-- ==== Sys2Proof/Laws/PerInstr.lean ====
section
/-! SUPPORT. What is proved of every instruction, one lemma for each constructor: family LiteralWords, the literal words
of a well-formed instruction (03 R84). -/

namespace Sys2Proof.Laws.LiteralWords

open Sys2Proof

/-- Absent literal words are zero (R84). -/
def Tidy (l : Len) (imm ext : Word) : Prop := (l = .two → imm = 0 ∧ ext = 0) ∧ (l = .three → ext = 0)

/-- The words of a well-formed instruction that has an encoding hold zero in every literal word that its length leaves
out (R84). -/
def Statement (i : Instr) : Prop := i.wf = true → ∀ r, i.raw = some r → Tidy r.len r.imm r.ext

theorem andL {a b : Bool} (h : (a && b) = true) : a = true := by cases a <;> simp_all
theorem andR {a b : Bool} (h : (a && b) = true) : b = true := by cases a <;> simp_all

theorem none_holds {i : Instr} (h : i.raw = none) : Statement i := fun _ r hr => by simp [h] at hr

theorem some_holds {i : Instr} {r : Raw} (h : i.raw = some r) (t : i.wf = true → Tidy r.len r.imm r.ext) : Statement i :=
  fun w r' hr => by
    rw [h] at hr
    cases hr
    exact t w

theorem Com.tidy_words {k : Com} {a b : Need} (h : k.words a b = true) : Tidy k.len k.imm k.ext := by
  have h1 := andL (andL h)
  constructor <;> intro hl <;> simp_all

theorem Com.tidy_srcs {k : Com} {os : List (Opnd × Nat)} (h : k.srcs os = true) : Tidy k.len k.imm k.ext :=
  Com.tidy_words (andR h)

theorem Com.tidy_bare {k : Com} {u : Bool} (h : k.bare u = true) : Tidy k.len k.imm k.ext := Com.tidy_words (andR h)

theorem IArgs.tidy_ok {x : IArgs} {s : Bool} {d a b c : Nat} (h : x.ok s d a b c = true) : Tidy x.k.len x.k.imm x.k.ext :=
  Com.tidy_srcs (andR h)

theorem FArgs.tidy_ok {x : FArgs} {p q r : Bool} {d a b c : Nat} (h : x.ok p q r d a b c = true) :
    Tidy x.k.len x.k.imm x.k.ext := Com.tidy_srcs (andR h)

theorem CmpArgs.tidy_ok {x : CmpArgs} {n : Nat} (h : x.ok n = true) : Tidy x.k.len x.k.imm x.k.ext := Com.tidy_srcs h

theorem VoteArgs.tidy_ok {x : VoteArgs} (h : x.ok = true) : Tidy x.k.len x.k.imm x.k.ext := Com.tidy_bare (andR h)

theorem MArgs.tidy_load {x : MArgs} {n : Nat} (h : x.loadOk n = true) : Tidy x.k.len x.k.imm x.k.ext :=
  Com.tidy_words (andR h)

theorem MArgs.tidy_store {x : MArgs} {n : Nat} (h : x.storeOk n = true) : Tidy x.k.len x.k.imm x.k.ext :=
  Com.tidy_words (andR h)

theorem AtArgs.tidy_ok {x : AtArgs} {ts : List ATy} {c : Bool} (h : x.ok ts c = true) : Tidy x.k.len x.k.imm x.k.ext :=
  Com.tidy_words (andR h)

theorem MredArgs.tidy_ok {x : MredArgs} {l : Bool} (h : x.ok l = true) : Tidy x.k.len x.k.imm x.k.ext :=
  Com.tidy_words (andR (andL (andL h)))

theorem MmaArgs.tidy_ok {x : MmaArgs} (h : x.ok = true) : Tidy x.k.len x.k.imm x.k.ext := Com.tidy_words (andR h)

theorem CnMemArgs.tidy_ok {x : CnMemArgs} (h : x.ok = true) : Tidy x.k.len x.k.imm x.k.ext := Com.tidy_words (andR h)

theorem CnRegArgs.tidy_ok {x : CnRegArgs} (h : x.ok = true) : Tidy x.k.len x.k.imm x.k.ext := Com.tidy_words (andR h)

theorem AcpyArgs.tidy_ok {x : AcpyArgs} (h : x.ok = true) : Tidy x.k.len x.k.imm x.k.ext := Com.tidy_words (andR h)

theorem GthArgs.tidy_ok {x : GthArgs} (h : x.ok = true) : Tidy x.k.len x.k.imm x.k.ext := Com.tidy_words (andR h)

theorem AcolArgs.tidy_ok {x : AcolArgs} (h : x.ok = true) : Tidy x.k.len x.k.imm x.k.ext := Com.tidy_words (andR h)

theorem BarArgs.tidy_ok {x : BarArgs} (h : x.ok = true) : Tidy x.k.len x.k.imm x.k.ext := Com.tidy_bare (andL h)

theorem CsrArgs.tidy_ok {x : CsrArgs} {w : Bool} (h : x.ok w = true) : Tidy x.k.len x.k.imm x.k.ext := by
  simp only [CsrArgs.ok] at h
  split at h
  · cases w
    · exact Com.tidy_words (andR (andR h))
    · exact Com.tidy_srcs (andR h)
  · simp at h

# # # # #

> **PROBLEM STATEMENT**
Copy out, exactly and alone, the lines of the entries above between the ones holding "(h : x.storeOk" and "(h : x.ok ts", inclusive.

> **WRITTEN SOLUTION**
theorem MArgs.tidy_store {x : MArgs} {n : Nat} (h : x.storeOk n = true) : Tidy x.k.len x.k.imm x.k.ext :=
  Com.tidy_words (andR h)

theorem AtArgs.tidy_ok {x : AtArgs} {ts : List ATy} {c : Bool} (h : x.ok ts c = true) : Tidy x.k.len x.k.imm x.k.ext :=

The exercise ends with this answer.